Work instruction: Your response must be made up of each line in the data below that contains the string "replaced".

Dataset:
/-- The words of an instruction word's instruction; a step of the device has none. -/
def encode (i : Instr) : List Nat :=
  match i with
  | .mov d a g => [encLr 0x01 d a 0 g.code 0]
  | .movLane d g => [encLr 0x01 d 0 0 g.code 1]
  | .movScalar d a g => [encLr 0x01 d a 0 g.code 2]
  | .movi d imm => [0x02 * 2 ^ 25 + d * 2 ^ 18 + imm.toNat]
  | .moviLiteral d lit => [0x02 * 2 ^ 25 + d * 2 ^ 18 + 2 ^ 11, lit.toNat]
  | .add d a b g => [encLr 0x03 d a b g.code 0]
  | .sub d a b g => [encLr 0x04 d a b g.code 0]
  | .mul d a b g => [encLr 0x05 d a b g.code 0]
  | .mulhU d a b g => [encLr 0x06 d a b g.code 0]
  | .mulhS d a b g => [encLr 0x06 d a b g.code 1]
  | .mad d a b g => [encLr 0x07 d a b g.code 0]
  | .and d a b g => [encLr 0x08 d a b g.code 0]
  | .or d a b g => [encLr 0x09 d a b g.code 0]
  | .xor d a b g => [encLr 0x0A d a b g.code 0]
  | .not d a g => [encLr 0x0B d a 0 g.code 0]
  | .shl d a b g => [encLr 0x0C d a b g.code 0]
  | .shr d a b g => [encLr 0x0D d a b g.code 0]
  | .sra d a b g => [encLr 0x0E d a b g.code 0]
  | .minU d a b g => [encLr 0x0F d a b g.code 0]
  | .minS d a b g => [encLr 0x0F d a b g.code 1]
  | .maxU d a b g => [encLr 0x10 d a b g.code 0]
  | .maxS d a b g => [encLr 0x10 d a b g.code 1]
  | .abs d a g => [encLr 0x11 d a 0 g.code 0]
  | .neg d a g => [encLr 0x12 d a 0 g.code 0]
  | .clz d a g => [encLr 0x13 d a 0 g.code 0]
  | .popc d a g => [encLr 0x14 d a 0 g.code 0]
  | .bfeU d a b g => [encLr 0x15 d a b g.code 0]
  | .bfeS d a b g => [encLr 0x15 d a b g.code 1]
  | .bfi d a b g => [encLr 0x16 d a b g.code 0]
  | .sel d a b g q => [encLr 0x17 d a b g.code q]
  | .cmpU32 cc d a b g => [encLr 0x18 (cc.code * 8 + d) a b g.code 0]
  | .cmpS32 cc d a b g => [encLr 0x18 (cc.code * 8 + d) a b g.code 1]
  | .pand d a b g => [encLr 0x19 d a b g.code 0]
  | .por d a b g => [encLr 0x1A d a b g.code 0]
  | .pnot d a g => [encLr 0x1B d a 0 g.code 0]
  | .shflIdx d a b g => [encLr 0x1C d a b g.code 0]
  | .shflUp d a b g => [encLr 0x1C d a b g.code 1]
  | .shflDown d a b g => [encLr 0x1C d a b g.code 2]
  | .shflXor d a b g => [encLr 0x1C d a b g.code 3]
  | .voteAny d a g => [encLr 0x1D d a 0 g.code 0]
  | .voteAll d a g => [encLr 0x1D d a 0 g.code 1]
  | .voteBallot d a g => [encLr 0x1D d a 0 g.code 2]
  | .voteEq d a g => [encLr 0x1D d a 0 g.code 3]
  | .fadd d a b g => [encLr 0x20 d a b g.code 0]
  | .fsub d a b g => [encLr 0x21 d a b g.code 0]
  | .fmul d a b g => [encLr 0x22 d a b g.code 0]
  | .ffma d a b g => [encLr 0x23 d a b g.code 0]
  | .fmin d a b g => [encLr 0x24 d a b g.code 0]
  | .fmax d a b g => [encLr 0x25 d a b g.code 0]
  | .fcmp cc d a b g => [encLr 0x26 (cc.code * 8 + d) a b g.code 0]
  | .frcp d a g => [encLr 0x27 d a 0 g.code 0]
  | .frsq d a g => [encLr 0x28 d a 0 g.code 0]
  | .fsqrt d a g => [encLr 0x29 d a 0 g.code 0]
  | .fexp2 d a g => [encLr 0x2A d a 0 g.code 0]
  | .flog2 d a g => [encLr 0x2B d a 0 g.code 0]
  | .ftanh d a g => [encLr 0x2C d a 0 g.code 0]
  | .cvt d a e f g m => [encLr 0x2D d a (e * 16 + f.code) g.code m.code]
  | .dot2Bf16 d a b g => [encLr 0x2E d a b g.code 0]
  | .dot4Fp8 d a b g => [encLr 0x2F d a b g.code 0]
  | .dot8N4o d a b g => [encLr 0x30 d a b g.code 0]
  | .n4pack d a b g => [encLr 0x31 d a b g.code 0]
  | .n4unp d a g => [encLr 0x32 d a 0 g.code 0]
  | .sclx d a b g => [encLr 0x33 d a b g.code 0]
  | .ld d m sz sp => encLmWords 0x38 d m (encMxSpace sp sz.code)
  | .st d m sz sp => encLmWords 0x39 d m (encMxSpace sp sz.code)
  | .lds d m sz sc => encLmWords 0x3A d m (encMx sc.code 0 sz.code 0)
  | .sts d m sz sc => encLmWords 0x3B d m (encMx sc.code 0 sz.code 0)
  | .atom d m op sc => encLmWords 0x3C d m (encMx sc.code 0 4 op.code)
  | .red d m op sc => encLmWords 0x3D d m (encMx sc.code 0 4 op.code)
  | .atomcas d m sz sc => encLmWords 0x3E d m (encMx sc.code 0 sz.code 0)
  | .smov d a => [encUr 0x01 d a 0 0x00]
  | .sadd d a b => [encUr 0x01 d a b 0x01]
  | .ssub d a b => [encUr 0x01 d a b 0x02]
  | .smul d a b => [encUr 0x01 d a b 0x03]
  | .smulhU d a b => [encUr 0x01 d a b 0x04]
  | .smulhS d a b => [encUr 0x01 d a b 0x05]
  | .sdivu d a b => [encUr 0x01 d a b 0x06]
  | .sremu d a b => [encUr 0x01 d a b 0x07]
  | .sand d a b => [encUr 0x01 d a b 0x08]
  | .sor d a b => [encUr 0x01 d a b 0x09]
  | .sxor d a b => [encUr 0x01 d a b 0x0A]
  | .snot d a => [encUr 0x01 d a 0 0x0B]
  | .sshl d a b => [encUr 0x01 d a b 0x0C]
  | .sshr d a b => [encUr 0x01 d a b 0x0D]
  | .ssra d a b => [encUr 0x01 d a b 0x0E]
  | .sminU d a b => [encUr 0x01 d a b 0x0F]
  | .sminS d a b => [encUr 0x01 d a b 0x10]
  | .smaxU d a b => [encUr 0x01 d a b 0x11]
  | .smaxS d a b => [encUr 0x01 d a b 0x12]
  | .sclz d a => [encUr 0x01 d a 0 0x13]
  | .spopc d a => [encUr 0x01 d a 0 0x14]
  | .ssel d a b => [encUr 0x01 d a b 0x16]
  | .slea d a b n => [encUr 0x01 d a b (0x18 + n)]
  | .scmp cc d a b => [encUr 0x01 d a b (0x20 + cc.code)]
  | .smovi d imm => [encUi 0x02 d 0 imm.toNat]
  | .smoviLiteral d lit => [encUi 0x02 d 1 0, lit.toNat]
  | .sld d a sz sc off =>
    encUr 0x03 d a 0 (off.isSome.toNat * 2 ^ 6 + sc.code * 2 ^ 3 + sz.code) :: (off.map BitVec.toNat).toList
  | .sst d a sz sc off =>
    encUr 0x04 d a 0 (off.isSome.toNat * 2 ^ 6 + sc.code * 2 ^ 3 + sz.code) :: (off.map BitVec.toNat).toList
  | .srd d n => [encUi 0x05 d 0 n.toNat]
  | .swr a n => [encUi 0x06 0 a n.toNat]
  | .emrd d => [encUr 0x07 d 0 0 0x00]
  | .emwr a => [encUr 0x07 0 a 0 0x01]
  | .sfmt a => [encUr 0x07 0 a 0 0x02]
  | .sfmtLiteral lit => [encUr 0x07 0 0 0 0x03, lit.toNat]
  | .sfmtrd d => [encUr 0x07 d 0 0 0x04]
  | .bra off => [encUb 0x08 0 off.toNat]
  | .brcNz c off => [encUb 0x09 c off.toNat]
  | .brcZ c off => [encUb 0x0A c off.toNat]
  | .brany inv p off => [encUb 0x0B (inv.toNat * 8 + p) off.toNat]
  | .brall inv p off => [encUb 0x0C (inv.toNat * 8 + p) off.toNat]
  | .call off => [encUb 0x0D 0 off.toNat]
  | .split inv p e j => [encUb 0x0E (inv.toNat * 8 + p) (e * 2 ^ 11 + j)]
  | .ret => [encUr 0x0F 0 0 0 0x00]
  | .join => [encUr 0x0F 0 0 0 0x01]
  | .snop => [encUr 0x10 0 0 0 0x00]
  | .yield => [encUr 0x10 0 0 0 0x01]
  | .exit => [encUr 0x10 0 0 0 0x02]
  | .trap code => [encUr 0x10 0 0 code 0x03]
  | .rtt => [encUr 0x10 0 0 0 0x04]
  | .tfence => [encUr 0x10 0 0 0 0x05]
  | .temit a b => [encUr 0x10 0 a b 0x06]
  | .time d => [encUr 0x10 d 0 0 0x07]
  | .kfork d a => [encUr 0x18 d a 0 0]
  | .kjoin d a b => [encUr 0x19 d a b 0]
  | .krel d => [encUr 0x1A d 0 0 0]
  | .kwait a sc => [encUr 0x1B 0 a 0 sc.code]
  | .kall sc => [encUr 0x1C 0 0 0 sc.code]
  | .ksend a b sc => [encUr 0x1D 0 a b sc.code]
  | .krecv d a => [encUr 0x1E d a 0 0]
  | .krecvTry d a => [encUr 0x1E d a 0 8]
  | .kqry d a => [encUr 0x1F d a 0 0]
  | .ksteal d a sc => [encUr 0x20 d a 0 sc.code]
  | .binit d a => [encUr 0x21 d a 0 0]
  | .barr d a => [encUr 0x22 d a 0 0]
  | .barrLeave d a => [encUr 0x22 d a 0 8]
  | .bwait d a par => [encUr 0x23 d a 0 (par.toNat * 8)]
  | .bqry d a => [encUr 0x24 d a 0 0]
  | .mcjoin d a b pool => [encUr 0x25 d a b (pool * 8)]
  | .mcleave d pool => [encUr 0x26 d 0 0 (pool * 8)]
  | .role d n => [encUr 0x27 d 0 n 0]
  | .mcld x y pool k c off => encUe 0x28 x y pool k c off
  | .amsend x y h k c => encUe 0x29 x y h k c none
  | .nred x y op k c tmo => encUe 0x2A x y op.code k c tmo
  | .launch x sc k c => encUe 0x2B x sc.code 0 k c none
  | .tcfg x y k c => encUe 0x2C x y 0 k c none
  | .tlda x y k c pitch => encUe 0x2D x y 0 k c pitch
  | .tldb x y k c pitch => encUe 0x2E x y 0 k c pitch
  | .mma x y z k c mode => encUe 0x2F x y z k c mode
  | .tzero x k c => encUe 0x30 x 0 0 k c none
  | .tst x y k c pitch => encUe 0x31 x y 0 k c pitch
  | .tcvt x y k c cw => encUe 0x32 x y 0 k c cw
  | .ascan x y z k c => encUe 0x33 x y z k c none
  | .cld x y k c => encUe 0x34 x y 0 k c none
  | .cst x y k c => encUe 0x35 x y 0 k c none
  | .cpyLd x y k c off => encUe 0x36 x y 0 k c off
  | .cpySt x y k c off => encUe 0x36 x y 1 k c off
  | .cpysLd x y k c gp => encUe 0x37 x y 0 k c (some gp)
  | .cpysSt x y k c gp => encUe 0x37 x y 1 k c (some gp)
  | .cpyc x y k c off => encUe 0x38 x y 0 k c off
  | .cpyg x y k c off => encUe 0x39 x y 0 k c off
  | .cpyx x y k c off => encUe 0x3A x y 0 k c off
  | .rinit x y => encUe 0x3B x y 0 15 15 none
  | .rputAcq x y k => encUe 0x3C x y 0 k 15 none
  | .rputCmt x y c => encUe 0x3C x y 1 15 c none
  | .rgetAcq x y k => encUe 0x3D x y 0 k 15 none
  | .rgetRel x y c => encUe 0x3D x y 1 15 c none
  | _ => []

...

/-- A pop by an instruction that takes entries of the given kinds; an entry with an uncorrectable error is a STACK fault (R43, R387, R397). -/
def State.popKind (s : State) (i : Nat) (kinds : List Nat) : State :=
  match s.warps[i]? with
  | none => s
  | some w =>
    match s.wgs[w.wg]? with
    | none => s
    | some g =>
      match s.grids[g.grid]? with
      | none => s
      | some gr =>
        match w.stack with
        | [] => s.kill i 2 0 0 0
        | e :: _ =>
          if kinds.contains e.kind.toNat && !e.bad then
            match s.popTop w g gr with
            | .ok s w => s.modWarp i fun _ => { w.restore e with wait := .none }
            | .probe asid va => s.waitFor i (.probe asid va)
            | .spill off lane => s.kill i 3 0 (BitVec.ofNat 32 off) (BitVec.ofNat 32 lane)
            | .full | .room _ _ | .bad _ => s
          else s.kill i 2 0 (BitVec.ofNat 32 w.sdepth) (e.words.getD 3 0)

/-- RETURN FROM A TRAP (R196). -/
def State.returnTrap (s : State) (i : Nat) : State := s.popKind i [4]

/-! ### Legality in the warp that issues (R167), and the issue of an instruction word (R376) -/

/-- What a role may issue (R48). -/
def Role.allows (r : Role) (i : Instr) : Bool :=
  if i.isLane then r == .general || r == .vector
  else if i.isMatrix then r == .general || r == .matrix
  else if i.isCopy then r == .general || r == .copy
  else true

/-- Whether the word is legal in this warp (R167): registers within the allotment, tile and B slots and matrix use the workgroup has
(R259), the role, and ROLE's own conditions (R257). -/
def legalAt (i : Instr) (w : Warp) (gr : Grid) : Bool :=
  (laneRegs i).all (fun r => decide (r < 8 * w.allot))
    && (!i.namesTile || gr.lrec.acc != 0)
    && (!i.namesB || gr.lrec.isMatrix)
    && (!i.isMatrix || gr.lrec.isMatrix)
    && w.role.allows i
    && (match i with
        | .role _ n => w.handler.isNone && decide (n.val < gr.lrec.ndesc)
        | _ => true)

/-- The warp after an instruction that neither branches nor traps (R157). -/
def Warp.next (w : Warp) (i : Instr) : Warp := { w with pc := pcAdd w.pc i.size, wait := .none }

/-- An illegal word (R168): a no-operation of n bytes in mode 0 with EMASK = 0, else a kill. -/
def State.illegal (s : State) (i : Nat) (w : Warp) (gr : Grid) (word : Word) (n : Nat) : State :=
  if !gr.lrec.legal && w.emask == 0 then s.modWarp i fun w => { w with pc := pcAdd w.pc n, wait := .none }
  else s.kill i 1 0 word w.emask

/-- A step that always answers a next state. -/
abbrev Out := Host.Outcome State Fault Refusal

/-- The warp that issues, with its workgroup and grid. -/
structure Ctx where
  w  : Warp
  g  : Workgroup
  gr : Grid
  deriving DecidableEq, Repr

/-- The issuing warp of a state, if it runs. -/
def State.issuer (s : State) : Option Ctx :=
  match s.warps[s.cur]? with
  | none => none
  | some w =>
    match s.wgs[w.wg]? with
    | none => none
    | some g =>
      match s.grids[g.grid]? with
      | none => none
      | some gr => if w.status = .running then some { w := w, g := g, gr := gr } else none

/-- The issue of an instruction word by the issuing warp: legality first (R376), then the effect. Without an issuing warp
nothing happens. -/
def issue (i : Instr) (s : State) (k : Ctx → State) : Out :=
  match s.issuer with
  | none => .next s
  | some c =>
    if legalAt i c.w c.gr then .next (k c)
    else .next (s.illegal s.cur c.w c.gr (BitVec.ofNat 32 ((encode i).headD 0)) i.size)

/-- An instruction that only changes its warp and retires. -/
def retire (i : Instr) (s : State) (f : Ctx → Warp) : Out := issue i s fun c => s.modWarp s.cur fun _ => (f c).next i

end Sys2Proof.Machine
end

* * *

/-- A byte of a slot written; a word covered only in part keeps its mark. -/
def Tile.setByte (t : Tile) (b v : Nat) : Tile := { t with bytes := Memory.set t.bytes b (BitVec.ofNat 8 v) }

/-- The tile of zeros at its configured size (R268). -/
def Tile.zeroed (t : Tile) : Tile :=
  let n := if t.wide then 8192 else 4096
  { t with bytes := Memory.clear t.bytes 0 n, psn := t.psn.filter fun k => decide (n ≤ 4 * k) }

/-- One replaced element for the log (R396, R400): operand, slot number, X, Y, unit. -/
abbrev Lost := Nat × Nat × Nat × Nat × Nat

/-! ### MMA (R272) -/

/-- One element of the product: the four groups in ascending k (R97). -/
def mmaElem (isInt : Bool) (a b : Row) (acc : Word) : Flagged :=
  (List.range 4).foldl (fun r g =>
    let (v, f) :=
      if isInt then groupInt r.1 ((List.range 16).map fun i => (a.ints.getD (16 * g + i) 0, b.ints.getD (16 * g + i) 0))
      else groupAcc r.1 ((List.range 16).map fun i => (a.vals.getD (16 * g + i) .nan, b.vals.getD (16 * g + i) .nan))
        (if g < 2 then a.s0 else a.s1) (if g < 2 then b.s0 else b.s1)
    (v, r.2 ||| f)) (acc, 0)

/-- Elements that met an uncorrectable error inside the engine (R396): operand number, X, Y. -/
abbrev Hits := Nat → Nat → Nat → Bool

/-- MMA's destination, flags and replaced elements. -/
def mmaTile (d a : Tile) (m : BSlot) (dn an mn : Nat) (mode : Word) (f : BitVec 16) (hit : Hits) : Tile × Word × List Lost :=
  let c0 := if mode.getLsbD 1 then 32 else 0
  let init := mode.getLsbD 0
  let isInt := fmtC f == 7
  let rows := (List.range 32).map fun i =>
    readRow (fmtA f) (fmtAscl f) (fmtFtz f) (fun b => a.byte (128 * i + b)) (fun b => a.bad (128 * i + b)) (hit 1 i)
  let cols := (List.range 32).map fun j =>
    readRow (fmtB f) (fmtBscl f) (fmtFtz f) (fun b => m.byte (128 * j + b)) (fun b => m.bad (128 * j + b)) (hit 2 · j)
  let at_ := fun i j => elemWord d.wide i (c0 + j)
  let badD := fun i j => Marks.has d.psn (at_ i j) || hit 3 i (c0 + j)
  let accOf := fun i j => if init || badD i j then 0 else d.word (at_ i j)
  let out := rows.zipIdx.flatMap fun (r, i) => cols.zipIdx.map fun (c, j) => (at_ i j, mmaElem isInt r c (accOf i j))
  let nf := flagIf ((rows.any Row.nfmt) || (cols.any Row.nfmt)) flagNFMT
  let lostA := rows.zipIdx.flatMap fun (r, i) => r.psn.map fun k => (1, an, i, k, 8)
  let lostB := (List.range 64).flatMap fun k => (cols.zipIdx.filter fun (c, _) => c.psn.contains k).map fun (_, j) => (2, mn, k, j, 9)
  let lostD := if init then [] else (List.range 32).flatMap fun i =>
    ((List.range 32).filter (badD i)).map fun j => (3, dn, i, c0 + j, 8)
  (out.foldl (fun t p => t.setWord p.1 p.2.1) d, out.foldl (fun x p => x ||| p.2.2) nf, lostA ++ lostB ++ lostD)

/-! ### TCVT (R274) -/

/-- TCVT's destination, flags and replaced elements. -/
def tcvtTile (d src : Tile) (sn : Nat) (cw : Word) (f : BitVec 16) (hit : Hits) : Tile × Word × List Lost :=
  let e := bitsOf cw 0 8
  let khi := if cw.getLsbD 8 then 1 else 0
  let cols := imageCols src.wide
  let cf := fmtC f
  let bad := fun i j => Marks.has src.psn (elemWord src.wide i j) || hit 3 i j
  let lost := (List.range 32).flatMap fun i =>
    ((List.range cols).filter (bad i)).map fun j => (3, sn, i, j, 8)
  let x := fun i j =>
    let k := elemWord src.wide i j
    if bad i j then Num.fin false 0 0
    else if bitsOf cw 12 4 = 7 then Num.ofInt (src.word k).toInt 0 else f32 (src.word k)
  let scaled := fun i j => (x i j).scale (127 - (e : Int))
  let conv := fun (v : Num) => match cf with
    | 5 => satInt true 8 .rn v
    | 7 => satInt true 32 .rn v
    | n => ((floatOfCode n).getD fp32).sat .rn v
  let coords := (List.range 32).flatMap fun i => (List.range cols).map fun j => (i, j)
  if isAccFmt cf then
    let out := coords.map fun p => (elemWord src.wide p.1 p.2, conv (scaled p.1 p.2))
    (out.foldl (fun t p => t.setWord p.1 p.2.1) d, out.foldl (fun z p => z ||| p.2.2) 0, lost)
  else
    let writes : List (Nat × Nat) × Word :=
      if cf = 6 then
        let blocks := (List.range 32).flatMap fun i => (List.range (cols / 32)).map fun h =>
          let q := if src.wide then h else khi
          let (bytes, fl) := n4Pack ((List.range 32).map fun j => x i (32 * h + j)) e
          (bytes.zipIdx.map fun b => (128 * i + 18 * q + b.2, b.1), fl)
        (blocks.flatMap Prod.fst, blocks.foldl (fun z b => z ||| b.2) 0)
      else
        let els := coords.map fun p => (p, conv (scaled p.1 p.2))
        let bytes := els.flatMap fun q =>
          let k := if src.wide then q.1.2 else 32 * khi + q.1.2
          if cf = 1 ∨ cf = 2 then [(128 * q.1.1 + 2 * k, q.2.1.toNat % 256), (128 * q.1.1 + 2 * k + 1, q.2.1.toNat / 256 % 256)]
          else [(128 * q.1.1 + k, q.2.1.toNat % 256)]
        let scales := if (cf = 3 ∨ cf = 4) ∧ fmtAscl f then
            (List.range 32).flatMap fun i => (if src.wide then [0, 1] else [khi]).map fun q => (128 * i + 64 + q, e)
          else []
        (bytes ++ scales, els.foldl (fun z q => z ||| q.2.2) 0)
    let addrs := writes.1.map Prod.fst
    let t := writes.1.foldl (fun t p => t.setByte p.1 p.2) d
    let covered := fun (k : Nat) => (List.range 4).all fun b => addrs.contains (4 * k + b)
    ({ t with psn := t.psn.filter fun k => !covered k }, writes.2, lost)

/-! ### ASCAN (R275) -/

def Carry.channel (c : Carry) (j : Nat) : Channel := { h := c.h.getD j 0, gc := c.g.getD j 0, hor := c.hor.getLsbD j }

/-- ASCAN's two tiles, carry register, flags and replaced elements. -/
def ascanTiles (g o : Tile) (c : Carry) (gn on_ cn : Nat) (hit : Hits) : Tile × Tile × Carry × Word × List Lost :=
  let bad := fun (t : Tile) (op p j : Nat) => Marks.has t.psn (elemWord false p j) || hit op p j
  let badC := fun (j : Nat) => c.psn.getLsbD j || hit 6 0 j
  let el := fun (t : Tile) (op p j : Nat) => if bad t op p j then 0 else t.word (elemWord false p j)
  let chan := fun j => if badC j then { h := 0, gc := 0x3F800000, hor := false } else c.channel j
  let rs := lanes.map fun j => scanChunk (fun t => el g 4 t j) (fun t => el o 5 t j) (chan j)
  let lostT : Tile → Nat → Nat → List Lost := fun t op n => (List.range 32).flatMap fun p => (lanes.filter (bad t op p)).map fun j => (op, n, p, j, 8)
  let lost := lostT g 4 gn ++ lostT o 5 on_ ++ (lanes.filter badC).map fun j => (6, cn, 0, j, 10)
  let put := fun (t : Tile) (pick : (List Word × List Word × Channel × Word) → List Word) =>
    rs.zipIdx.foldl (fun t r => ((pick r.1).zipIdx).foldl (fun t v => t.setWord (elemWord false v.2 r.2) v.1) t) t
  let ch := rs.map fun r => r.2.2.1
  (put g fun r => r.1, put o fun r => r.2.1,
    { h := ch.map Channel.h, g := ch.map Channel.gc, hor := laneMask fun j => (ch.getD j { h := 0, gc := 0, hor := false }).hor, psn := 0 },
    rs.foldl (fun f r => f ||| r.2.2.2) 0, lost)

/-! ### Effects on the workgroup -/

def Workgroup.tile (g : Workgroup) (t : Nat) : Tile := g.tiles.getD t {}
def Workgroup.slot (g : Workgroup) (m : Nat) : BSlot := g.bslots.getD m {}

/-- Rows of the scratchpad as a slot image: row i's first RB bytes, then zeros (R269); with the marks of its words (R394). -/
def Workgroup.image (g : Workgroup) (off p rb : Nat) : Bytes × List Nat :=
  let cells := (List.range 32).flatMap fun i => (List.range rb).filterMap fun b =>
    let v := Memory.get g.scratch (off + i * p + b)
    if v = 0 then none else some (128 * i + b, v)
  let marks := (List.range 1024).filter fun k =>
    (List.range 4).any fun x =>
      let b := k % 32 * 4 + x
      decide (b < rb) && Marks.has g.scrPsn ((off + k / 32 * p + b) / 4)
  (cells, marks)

Your solution:
/-- One replaced element for the log (R396, R400): operand, slot number, X, Y, unit. -/
/-- MMA's destination, flags and replaced elements. -/
/-- TCVT's destination, flags and replaced elements. -/
/-- ASCAN's two tiles, carry register, flags and replaced elements. -/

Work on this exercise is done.